**Instructions for the task:**
Copy each line below containing "that".

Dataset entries
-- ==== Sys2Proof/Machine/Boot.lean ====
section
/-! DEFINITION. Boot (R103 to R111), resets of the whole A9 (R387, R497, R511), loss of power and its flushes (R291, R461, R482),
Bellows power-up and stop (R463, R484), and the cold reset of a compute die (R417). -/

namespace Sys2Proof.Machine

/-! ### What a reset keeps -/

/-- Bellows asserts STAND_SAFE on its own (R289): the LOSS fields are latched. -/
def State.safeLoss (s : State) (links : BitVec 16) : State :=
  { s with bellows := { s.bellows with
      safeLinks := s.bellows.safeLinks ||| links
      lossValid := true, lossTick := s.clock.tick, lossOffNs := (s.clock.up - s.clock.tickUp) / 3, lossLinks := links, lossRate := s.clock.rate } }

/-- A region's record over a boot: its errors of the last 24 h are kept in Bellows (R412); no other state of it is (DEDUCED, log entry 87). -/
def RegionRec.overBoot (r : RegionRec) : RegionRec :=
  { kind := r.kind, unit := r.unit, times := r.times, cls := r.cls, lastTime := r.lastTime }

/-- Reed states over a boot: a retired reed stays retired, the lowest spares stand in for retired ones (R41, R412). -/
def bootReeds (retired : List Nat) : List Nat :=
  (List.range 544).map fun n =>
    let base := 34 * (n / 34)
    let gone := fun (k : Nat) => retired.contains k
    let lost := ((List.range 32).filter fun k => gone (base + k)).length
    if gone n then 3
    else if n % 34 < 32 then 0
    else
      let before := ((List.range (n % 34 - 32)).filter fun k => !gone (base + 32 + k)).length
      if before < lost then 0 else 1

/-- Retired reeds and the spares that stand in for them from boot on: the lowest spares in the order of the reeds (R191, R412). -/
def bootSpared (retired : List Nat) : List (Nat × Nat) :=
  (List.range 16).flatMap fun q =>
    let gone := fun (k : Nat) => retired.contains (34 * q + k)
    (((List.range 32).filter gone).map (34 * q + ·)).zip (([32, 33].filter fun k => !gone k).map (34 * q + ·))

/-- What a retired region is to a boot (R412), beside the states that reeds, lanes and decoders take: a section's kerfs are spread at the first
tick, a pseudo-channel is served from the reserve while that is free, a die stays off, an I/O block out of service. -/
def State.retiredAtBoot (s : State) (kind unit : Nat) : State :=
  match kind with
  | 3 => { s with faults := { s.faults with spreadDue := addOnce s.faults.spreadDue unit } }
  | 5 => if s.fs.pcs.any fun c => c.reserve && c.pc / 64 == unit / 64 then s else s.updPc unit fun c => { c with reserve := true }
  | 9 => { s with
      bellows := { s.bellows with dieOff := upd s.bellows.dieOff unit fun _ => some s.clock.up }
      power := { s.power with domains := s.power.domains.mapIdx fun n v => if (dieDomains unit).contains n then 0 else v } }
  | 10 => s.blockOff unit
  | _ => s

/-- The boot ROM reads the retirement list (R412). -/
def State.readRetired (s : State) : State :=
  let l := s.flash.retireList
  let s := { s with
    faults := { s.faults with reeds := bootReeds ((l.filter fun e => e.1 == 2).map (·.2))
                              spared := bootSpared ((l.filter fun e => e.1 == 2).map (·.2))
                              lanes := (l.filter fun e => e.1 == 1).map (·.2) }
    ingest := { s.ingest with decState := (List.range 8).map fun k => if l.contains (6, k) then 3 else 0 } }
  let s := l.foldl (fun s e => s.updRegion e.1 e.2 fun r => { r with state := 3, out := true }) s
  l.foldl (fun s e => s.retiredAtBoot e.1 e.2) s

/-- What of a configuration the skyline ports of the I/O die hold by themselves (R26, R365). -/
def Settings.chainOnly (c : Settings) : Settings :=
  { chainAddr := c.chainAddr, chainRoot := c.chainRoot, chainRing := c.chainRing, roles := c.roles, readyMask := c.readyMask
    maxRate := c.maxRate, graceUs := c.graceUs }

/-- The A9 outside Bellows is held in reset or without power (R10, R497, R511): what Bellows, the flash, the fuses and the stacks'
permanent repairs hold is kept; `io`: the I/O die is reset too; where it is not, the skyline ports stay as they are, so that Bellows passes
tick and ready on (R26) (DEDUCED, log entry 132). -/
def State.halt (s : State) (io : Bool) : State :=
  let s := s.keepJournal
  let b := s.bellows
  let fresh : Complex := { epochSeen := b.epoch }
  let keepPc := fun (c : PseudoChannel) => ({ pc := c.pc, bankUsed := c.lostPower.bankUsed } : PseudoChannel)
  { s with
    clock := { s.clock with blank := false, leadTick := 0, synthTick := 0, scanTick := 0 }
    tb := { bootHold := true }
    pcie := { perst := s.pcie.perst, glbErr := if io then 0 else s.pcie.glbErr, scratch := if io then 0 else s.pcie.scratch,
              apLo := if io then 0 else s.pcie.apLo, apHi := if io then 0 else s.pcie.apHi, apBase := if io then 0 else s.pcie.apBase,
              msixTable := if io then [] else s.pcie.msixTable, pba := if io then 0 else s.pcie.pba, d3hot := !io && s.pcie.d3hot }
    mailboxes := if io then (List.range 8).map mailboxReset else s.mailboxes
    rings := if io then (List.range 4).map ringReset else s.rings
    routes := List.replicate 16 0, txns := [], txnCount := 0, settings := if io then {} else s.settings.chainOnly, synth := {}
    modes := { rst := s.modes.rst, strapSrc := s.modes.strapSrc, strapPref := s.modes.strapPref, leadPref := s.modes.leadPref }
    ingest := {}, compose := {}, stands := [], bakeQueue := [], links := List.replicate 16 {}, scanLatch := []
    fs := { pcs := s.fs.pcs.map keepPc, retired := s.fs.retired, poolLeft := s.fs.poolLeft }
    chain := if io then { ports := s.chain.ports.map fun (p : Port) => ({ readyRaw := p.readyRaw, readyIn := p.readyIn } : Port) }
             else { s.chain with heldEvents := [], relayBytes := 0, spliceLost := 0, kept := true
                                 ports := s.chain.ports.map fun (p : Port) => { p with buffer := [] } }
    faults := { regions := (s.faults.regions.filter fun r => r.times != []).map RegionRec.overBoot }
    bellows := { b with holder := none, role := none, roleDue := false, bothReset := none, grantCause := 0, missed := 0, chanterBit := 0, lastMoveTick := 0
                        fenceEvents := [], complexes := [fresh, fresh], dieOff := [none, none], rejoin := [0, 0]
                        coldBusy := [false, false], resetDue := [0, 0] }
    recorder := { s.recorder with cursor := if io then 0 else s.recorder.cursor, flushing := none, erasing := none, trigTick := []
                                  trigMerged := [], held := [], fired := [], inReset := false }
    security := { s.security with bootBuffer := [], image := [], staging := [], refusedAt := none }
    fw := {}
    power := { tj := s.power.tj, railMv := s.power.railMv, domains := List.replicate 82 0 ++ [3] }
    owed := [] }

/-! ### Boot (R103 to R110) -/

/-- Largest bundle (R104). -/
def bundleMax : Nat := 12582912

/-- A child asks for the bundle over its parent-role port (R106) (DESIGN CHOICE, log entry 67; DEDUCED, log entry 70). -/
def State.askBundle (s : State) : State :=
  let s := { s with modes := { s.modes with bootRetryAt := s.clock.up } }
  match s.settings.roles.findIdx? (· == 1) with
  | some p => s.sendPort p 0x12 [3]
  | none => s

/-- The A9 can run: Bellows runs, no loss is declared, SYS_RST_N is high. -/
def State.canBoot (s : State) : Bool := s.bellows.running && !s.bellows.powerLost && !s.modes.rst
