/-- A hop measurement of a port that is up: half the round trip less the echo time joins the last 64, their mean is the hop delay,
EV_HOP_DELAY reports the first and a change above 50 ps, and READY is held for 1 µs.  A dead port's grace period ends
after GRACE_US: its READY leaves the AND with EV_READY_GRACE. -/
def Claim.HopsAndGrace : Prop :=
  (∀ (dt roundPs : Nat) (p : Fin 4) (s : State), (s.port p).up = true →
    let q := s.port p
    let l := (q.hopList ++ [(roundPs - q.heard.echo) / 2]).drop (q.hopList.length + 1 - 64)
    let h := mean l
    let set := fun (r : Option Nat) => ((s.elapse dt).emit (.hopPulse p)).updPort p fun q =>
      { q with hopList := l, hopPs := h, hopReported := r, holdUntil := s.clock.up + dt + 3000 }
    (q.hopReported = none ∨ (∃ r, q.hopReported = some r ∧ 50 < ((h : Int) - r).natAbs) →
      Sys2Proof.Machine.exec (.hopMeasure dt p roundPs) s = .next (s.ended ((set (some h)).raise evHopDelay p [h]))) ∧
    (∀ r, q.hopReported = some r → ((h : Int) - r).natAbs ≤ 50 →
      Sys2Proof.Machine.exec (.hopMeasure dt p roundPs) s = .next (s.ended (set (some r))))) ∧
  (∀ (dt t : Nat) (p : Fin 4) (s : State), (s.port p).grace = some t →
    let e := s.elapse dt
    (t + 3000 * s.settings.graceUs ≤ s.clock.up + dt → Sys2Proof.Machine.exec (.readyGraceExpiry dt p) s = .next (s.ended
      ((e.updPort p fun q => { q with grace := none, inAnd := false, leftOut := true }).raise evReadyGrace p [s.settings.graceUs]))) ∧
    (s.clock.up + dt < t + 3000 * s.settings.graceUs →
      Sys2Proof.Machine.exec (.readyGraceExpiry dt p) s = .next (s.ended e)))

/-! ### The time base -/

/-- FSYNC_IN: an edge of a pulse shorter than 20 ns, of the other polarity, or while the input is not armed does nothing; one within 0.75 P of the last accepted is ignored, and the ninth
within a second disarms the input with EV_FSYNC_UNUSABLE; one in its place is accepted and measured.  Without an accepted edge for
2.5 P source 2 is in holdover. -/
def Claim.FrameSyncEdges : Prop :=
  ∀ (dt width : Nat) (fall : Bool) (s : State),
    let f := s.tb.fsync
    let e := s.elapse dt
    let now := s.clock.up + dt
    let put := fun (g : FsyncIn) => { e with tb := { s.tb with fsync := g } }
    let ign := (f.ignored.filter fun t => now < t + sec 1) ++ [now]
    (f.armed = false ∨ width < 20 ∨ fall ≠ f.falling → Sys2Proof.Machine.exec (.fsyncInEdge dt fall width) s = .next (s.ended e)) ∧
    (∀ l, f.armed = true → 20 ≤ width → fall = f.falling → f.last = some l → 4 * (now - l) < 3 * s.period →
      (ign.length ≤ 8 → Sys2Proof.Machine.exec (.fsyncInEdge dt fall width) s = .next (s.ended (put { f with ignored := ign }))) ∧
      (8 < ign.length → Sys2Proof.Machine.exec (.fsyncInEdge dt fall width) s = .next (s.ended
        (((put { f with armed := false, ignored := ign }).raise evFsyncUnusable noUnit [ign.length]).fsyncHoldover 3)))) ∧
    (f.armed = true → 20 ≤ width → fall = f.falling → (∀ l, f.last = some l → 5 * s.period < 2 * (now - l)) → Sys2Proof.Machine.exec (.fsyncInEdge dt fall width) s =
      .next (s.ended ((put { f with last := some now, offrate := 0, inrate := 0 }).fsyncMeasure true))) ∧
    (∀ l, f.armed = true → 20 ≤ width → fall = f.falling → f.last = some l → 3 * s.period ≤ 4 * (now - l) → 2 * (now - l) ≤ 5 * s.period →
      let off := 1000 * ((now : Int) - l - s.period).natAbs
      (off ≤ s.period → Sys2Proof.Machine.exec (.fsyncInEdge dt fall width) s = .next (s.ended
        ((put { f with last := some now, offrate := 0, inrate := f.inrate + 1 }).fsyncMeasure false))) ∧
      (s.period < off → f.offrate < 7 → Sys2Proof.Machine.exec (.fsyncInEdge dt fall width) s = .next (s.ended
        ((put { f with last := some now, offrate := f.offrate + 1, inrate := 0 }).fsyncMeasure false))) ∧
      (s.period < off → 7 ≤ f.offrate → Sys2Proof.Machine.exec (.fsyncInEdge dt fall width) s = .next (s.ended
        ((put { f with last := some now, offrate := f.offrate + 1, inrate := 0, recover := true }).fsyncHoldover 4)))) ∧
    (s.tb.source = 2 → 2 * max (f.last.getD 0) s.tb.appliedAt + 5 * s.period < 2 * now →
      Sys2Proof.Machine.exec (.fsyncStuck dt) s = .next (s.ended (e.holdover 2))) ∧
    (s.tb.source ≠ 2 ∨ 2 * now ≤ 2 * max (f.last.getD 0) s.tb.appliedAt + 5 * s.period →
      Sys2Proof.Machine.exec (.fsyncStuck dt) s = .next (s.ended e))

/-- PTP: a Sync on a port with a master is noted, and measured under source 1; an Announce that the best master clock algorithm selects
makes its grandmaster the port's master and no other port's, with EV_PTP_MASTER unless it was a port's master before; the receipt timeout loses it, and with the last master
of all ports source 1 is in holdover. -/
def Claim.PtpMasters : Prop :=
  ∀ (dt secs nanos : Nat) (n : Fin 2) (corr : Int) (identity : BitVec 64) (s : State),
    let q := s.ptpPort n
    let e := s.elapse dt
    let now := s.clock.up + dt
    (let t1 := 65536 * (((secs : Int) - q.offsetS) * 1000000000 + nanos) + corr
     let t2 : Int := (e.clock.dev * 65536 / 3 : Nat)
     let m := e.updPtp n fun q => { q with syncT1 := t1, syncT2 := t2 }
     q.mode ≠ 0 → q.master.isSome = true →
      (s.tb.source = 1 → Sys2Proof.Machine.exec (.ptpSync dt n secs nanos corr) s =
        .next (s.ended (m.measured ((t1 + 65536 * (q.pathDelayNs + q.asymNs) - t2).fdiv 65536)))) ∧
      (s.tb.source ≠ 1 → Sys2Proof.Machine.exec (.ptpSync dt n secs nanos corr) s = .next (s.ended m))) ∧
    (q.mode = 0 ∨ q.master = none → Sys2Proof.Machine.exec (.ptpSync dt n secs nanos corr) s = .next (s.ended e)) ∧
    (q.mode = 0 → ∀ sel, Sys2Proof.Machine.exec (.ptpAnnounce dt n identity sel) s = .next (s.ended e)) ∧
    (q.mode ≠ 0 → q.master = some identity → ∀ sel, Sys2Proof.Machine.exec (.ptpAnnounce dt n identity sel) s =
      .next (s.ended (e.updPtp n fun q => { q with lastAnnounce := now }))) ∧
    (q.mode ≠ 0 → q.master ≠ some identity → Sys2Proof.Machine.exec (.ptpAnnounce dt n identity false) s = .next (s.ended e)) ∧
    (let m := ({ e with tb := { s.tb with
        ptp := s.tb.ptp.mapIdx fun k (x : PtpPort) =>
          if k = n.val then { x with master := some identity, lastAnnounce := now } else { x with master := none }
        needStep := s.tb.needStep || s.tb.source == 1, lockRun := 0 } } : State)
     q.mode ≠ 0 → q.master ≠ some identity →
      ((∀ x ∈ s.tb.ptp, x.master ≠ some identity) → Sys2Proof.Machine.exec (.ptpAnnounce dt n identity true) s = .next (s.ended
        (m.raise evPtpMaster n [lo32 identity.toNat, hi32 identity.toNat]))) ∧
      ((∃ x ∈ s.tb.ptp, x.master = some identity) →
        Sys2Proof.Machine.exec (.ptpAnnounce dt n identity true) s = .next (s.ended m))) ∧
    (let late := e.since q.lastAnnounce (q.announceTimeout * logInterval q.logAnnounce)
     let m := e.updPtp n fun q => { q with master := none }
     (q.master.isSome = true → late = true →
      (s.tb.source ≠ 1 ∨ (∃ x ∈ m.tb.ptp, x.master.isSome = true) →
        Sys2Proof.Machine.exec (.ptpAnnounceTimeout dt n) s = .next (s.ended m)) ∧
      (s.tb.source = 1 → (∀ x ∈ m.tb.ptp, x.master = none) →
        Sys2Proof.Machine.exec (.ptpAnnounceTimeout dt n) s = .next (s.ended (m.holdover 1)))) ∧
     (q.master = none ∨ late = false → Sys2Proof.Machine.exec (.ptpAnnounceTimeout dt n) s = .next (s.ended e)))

**Exercise output:**
/-- Retired reeds and the spares that stand in for them from boot on: the lowest spares in the order of the reeds (R191, R412). -/
/-- What a retired region is to a boot (R412), beside the states that reeds, lanes and decoders take: a section's kerfs are spread at the first
tick, a pseudo-channel is served from the reserve while that is free, a die stays off, an I/O block out of service. -/
permanent repairs hold is kept; `io`: the I/O die is reset too; where it is not, the skyline ports stay as they are, so that Bellows passes
/-- A hop measurement of a port that is up: half the round trip less the echo time joins the last 64, their mean is the hop delay,
/-- PTP: a Sync on a port with a master is noted, and measured under source 1; an Announce that the best master clock algorithm selects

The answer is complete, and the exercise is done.